YOUR TASK – Reproduce all the data verbatim.

━━━ INPUT DATA

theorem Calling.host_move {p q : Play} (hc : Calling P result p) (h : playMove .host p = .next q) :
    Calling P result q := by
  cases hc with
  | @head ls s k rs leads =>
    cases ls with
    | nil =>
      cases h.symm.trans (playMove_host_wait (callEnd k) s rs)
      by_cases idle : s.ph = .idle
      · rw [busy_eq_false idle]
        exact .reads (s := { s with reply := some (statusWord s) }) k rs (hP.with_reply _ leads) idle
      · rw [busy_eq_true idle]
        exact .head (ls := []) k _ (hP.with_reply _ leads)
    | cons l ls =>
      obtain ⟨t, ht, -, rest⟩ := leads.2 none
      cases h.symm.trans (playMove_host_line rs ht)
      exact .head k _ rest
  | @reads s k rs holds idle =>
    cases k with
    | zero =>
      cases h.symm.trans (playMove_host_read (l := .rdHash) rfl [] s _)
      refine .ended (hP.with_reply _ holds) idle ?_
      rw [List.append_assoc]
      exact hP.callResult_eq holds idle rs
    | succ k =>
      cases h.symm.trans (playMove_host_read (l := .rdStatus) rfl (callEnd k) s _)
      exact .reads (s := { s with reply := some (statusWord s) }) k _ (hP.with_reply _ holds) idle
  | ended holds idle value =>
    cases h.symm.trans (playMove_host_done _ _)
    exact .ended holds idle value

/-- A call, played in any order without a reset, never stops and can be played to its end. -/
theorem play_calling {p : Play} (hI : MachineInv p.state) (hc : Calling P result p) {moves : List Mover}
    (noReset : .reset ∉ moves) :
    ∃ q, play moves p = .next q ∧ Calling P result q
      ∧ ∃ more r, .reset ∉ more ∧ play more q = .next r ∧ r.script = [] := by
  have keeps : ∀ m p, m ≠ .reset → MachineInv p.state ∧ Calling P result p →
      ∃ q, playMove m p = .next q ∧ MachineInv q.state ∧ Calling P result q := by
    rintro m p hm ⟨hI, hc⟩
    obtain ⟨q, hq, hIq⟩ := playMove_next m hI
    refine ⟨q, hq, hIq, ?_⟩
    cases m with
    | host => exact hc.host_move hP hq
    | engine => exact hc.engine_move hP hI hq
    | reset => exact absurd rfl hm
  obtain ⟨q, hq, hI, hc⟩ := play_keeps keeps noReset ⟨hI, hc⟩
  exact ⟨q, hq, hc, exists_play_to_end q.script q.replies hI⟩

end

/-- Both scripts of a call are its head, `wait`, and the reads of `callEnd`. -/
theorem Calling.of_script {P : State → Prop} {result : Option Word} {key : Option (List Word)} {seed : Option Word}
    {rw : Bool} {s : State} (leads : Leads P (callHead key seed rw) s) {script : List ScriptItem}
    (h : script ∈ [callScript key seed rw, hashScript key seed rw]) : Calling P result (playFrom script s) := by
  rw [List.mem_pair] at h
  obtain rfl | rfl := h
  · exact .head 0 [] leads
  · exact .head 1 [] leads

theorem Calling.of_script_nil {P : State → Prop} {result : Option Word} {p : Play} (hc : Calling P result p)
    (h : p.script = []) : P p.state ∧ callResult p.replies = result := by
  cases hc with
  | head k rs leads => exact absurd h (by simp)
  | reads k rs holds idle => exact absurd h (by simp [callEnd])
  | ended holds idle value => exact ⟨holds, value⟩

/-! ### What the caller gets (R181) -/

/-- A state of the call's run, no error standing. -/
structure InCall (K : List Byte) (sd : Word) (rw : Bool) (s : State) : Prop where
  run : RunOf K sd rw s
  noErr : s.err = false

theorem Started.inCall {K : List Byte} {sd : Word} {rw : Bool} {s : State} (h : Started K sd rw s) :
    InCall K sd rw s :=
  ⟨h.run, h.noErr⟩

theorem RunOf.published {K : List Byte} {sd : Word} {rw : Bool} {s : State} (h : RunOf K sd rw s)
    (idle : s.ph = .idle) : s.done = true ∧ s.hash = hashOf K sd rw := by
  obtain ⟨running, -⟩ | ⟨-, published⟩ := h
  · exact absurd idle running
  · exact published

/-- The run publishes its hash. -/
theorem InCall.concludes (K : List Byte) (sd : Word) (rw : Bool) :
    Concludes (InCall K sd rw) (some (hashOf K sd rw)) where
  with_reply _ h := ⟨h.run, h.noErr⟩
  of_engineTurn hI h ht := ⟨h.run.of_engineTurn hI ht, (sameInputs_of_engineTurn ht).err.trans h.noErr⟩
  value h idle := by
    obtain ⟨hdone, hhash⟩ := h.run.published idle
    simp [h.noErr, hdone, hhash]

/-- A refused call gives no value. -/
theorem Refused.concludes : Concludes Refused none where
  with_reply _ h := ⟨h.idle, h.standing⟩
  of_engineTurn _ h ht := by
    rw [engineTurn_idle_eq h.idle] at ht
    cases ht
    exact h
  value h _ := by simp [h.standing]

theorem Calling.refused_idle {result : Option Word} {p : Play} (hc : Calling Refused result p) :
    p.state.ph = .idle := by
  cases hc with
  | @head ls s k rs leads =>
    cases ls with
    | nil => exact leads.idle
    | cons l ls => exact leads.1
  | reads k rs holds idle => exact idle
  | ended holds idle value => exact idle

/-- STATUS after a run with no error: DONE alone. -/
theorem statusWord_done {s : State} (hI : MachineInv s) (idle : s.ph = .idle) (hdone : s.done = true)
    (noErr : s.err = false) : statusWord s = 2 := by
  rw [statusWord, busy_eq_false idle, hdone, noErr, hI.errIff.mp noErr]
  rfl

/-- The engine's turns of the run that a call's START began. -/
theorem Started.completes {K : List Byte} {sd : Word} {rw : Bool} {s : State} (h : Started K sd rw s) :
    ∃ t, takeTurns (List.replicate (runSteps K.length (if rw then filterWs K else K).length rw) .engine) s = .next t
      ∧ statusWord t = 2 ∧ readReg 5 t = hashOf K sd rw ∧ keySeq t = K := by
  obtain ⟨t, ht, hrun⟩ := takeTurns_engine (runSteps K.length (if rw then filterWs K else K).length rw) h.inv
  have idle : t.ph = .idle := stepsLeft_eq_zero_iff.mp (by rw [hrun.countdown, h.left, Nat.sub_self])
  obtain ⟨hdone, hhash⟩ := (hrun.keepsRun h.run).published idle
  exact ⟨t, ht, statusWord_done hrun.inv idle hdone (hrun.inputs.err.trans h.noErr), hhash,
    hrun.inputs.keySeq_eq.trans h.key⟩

━━━━━━

OUTPUT BELOW –
theorem Calling.host_move {p q : Play} (hc : Calling P result p) (h : playMove .host p = .next q) :
    Calling P result q := by
  cases hc with
  | @head ls s k rs leads =>
    cases ls with
    | nil =>
      cases h.symm.trans (playMove_host_wait (callEnd k) s rs)
      by_cases idle : s.ph = .idle
      · rw [busy_eq_false idle]
        exact .reads (s := { s with reply := some (statusWord s) }) k rs (hP.with_reply _ leads) idle
      · rw [busy_eq_true idle]
        exact .head (ls := []) k _ (hP.with_reply _ leads)
    | cons l ls =>
      obtain ⟨t, ht, -, rest⟩ := leads.2 none
      cases h.symm.trans (playMove_host_line rs ht)
      exact .head k _ rest
  | @reads s k rs holds idle =>
    cases k with
    | zero =>
      cases h.symm.trans (playMove_host_read (l := .rdHash) rfl [] s _)
      refine .ended (hP.with_reply _ holds) idle ?_
      rw [List.append_assoc]
      exact hP.callResult_eq holds idle rs
    | succ k =>
      cases h.symm.trans (playMove_host_read (l := .rdStatus) rfl (callEnd k) s _)
      exact .reads (s := { s with reply := some (statusWord s) }) k _ (hP.with_reply _ holds) idle
  | ended holds idle value =>
    cases h.symm.trans (playMove_host_done _ _)
    exact .ended holds idle value

/-- A call, played in any order without a reset, never stops and can be played to its end. -/
theorem play_calling {p : Play} (hI : MachineInv p.state) (hc : Calling P result p) {moves : List Mover}
    (noReset : .reset ∉ moves) :
    ∃ q, play moves p = .next q ∧ Calling P result q
      ∧ ∃ more r, .reset ∉ more ∧ play more q = .next r ∧ r.script = [] := by
  have keeps : ∀ m p, m ≠ .reset → MachineInv p.state ∧ Calling P result p →
      ∃ q, playMove m p = .next q ∧ MachineInv q.state ∧ Calling P result q := by
    rintro m p hm ⟨hI, hc⟩
    obtain ⟨q, hq, hIq⟩ := playMove_next m hI
    refine ⟨q, hq, hIq, ?_⟩
    cases m with
    | host => exact hc.host_move hP hq
    | engine => exact hc.engine_move hP hI hq
    | reset => exact absurd rfl hm
  obtain ⟨q, hq, hI, hc⟩ := play_keeps keeps noReset ⟨hI, hc⟩
  exact ⟨q, hq, hc, exists_play_to_end q.script q.replies hI⟩

end

/-- Both scripts of a call are its head, `wait`, and the reads of `callEnd`. -/
theorem Calling.of_script {P : State → Prop} {result : Option Word} {key : Option (List Word)} {seed : Option Word}
    {rw : Bool} {s : State} (leads : Leads P (callHead key seed rw) s) {script : List ScriptItem}
    (h : script ∈ [callScript key seed rw, hashScript key seed rw]) : Calling P result (playFrom script s) := by
  rw [List.mem_pair] at h
  obtain rfl | rfl := h
  · exact .head 0 [] leads
  · exact .head 1 [] leads

theorem Calling.of_script_nil {P : State → Prop} {result : Option Word} {p : Play} (hc : Calling P result p)
    (h : p.script = []) : P p.state ∧ callResult p.replies = result := by
  cases hc with
  | head k rs leads => exact absurd h (by simp)
  | reads k rs holds idle => exact absurd h (by simp [callEnd])
  | ended holds idle value => exact ⟨holds, value⟩

/-! ### What the caller gets (R181) -/

/-- A state of the call's run, no error standing. -/
structure InCall (K : List Byte) (sd : Word) (rw : Bool) (s : State) : Prop where
  run : RunOf K sd rw s
  noErr : s.err = false

theorem Started.inCall {K : List Byte} {sd : Word} {rw : Bool} {s : State} (h : Started K sd rw s) :
    InCall K sd rw s :=
  ⟨h.run, h.noErr⟩

theorem RunOf.published {K : List Byte} {sd : Word} {rw : Bool} {s : State} (h : RunOf K sd rw s)
    (idle : s.ph = .idle) : s.done = true ∧ s.hash = hashOf K sd rw := by
  obtain ⟨running, -⟩ | ⟨-, published⟩ := h
  · exact absurd idle running
  · exact published

/-- The run publishes its hash. -/
theorem InCall.concludes (K : List Byte) (sd : Word) (rw : Bool) :
    Concludes (InCall K sd rw) (some (hashOf K sd rw)) where
  with_reply _ h := ⟨h.run, h.noErr⟩
  of_engineTurn hI h ht := ⟨h.run.of_engineTurn hI ht, (sameInputs_of_engineTurn ht).err.trans h.noErr⟩
  value h idle := by
    obtain ⟨hdone, hhash⟩ := h.run.published idle
    simp [h.noErr, hdone, hhash]

/-- A refused call gives no value. -/
theorem Refused.concludes : Concludes Refused none where
  with_reply _ h := ⟨h.idle, h.standing⟩
  of_engineTurn _ h ht := by
    rw [engineTurn_idle_eq h.idle] at ht
    cases ht
    exact h
  value h _ := by simp [h.standing]

theorem Calling.refused_idle {result : Option Word} {p : Play} (hc : Calling Refused result p) :
    p.state.ph = .idle := by
  cases hc with
  | @head ls s k rs leads =>
    cases ls with
    | nil => exact leads.idle
    | cons l ls => exact leads.1
  | reads k rs holds idle => exact idle
  | ended holds idle value => exact idle

/-- STATUS after a run with no error: DONE alone. -/
theorem statusWord_done {s : State} (hI : MachineInv s) (idle : s.ph = .idle) (hdone : s.done = true)
    (noErr : s.err = false) : statusWord s = 2 := by
  rw [statusWord, busy_eq_false idle, hdone, noErr, hI.errIff.mp noErr]
  rfl

/-- The engine's turns of the run that a call's START began. -/
theorem Started.completes {K : List Byte} {sd : Word} {rw : Bool} {s : State} (h : Started K sd rw s) :
    ∃ t, takeTurns (List.replicate (runSteps K.length (if rw then filterWs K else K).length rw) .engine) s = .next t
      ∧ statusWord t = 2 ∧ readReg 5 t = hashOf K sd rw ∧ keySeq t = K := by
  obtain ⟨t, ht, hrun⟩ := takeTurns_engine (runSteps K.length (if rw then filterWs K else K).length rw) h.inv
  have idle : t.ph = .idle := stepsLeft_eq_zero_iff.mp (by rw [hrun.countdown, h.left, Nat.sub_self])
  obtain ⟨hdone, hhash⟩ := (hrun.keepsRun h.run).published idle
  exact ⟨t, ht, statusWord_done hrun.inv idle hdone (hrun.inputs.err.trans h.noErr), hhash,
    hrun.inputs.keySeq_eq.trans h.key⟩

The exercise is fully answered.